Copy exactly. Begin with the line that contains "Sys2Proof.Machine.execAdd lhs rhs s" and stop after the last line of the records.

■ ■ ■ ■ ■ ■ ■

-- ==== Sys2Proof/Machine/Dispatch.lean ====
section
/-! DEFINITION. The opcode dispatch multiplexer (40_dispatch_and_sequencer.md rule R103): one meaning per opcode. -/

namespace Sys2Proof.Machine

def exec (i : Instr) (s : State) : Host.Outcome State Fault Refusal :=
  match i with
  | .add lhs rhs => Sys2Proof.Machine.execAdd lhs rhs s
  | .addc lhs rhs => Sys2Proof.Machine.execAddc lhs rhs s
  | .div lhs rhs => Sys2Proof.Machine.execDiv lhs rhs s
  | .divc lhs rhs => Sys2Proof.Machine.execDivc lhs rhs s
  | .mod lhs rhs => Sys2Proof.Machine.execMod lhs rhs s
  | .modc lhs rhs => Sys2Proof.Machine.execModc lhs rhs s
  | .mul lhs rhs => Sys2Proof.Machine.execMul lhs rhs s
  | .mulc lhs rhs => Sys2Proof.Machine.execMulc lhs rhs s
  | .set lhs rhs => Sys2Proof.Machine.execSet lhs rhs s
  | .setc lhs rhs => Sys2Proof.Machine.execSetc lhs rhs s
  | .eq lhs rhs => Sys2Proof.Machine.execEq lhs rhs s
  | .eqc lhs rhs => Sys2Proof.Machine.execEqc lhs rhs s
  | .nop lhs rhs => Sys2Proof.Machine.execNop lhs rhs s
  | .print lhs rhs => Sys2Proof.Machine.execPrint lhs rhs s
  | .printc lhs rhs => Sys2Proof.Machine.execPrintc lhs rhs s
  | .jmp lhs rhs => Sys2Proof.Machine.execJmp lhs rhs s
  | .jmpc lhs rhs => Sys2Proof.Machine.execJmpc lhs rhs s
  | .ret lhs rhs => Sys2Proof.Machine.execRet lhs rhs s
  | .retc lhs rhs => Sys2Proof.Machine.execRetc lhs rhs s

end Sys2Proof.Machine
end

■ ■ ■ ■ ■ ■ ■

### EXERCISE RESULT
  | .add lhs rhs => Sys2Proof.Machine.execAdd lhs rhs s
  | .addc lhs rhs => Sys2Proof.Machine.execAddc lhs rhs s
  | .div lhs rhs => Sys2Proof.Machine.execDiv lhs rhs s
  | .divc lhs rhs => Sys2Proof.Machine.execDivc lhs rhs s
  | .mod lhs rhs => Sys2Proof.Machine.execMod lhs rhs s
  | .modc lhs rhs => Sys2Proof.Machine.execModc lhs rhs s
  | .mul lhs rhs => Sys2Proof.Machine.execMul lhs rhs s
  | .mulc lhs rhs => Sys2Proof.Machine.execMulc lhs rhs s
  | .set lhs rhs => Sys2Proof.Machine.execSet lhs rhs s
  | .setc lhs rhs => Sys2Proof.Machine.execSetc lhs rhs s
  | .eq lhs rhs => Sys2Proof.Machine.execEq lhs rhs s
  | .eqc lhs rhs => Sys2Proof.Machine.execEqc lhs rhs s
  | .nop lhs rhs => Sys2Proof.Machine.execNop lhs rhs s
  | .print lhs rhs => Sys2Proof.Machine.execPrint lhs rhs s
  | .printc lhs rhs => Sys2Proof.Machine.execPrintc lhs rhs s
  | .jmp lhs rhs => Sys2Proof.Machine.execJmp lhs rhs s
  | .jmpc lhs rhs => Sys2Proof.Machine.execJmpc lhs rhs s
  | .ret lhs rhs => Sys2Proof.Machine.execRet lhs rhs s
  | .retc lhs rhs => Sys2Proof.Machine.execRetc lhs rhs s

end Sys2Proof.Machine
end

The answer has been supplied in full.